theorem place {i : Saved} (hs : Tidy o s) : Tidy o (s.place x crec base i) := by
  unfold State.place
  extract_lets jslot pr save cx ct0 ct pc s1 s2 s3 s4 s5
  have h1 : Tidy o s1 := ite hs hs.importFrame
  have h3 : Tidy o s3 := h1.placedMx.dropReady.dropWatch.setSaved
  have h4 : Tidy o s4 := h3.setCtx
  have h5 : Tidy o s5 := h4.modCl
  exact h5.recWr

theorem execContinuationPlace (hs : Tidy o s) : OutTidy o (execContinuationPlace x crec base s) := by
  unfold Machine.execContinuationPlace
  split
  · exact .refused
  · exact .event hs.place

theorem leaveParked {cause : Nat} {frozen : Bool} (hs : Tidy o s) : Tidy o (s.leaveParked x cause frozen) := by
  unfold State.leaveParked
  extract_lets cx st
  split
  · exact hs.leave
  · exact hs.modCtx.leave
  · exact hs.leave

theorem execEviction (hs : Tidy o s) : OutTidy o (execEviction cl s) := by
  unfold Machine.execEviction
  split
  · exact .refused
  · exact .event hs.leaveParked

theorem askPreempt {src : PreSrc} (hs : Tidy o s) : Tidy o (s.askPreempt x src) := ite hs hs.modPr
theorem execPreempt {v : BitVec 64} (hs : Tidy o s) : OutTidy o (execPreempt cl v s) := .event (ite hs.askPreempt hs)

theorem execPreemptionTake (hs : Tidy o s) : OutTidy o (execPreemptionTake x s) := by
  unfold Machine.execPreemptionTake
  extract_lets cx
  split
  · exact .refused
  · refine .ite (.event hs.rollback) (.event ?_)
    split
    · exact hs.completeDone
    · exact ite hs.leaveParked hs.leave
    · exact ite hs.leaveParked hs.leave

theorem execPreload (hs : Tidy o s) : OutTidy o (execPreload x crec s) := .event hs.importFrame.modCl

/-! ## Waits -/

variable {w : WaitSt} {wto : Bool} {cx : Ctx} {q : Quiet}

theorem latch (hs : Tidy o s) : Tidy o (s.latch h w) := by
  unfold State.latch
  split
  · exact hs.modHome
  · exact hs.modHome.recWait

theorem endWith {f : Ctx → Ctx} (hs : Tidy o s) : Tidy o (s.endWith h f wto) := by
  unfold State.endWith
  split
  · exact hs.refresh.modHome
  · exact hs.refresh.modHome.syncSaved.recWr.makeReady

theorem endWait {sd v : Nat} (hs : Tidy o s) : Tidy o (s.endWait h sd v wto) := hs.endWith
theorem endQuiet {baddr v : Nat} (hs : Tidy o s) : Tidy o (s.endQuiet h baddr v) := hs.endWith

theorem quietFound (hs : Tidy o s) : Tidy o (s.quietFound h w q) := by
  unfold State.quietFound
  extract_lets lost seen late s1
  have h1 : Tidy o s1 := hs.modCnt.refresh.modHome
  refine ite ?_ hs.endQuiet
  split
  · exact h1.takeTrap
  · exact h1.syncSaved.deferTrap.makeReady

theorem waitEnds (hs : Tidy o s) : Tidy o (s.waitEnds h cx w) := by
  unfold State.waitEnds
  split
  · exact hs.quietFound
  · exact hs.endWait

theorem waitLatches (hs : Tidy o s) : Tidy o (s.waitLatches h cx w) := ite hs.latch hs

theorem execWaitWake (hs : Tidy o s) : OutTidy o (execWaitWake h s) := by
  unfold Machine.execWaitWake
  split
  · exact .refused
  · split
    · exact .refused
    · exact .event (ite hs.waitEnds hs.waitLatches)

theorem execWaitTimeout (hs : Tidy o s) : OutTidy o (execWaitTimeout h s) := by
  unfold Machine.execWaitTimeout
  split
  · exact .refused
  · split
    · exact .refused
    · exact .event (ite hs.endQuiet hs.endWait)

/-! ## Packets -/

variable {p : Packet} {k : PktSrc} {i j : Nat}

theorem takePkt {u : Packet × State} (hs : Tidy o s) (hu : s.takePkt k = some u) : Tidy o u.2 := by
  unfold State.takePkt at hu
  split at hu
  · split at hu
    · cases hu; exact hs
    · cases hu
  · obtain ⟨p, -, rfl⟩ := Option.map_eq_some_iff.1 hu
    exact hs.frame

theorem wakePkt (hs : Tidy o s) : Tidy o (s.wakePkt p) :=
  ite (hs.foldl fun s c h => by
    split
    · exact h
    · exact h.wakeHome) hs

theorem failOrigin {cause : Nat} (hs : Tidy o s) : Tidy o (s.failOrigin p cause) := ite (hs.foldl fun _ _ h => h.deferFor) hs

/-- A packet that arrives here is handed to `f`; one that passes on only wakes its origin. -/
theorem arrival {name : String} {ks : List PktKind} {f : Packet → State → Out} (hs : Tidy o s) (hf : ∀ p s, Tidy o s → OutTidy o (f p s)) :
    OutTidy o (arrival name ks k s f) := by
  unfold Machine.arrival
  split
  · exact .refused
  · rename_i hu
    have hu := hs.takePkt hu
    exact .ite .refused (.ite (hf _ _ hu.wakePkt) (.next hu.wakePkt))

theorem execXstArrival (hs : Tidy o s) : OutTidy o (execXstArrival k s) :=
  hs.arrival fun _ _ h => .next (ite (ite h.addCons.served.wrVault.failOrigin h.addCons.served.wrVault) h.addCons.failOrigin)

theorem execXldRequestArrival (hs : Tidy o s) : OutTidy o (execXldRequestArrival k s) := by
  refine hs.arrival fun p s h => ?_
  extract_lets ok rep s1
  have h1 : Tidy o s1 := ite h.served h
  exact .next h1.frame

------------------------------------------------------------------------

[Problem details] From the data above, return every line from the line that has "theorem execEviction (hs" up to and including the line that has "theorem execPreemptionTake (hs", exactly.

[Written reply]
theorem execEviction (hs : Tidy o s) : OutTidy o (execEviction cl s) := by
  unfold Machine.execEviction
  split
  · exact .refused
  · exact .event hs.leaveParked

theorem askPreempt {src : PreSrc} (hs : Tidy o s) : Tidy o (s.askPreempt x src) := ite hs hs.modPr
theorem execPreempt {v : BitVec 64} (hs : Tidy o s) : OutTidy o (execPreempt cl v s) := .event (ite hs.askPreempt hs)

theorem execPreemptionTake (hs : Tidy o s) : OutTidy o (execPreemptionTake x s) := by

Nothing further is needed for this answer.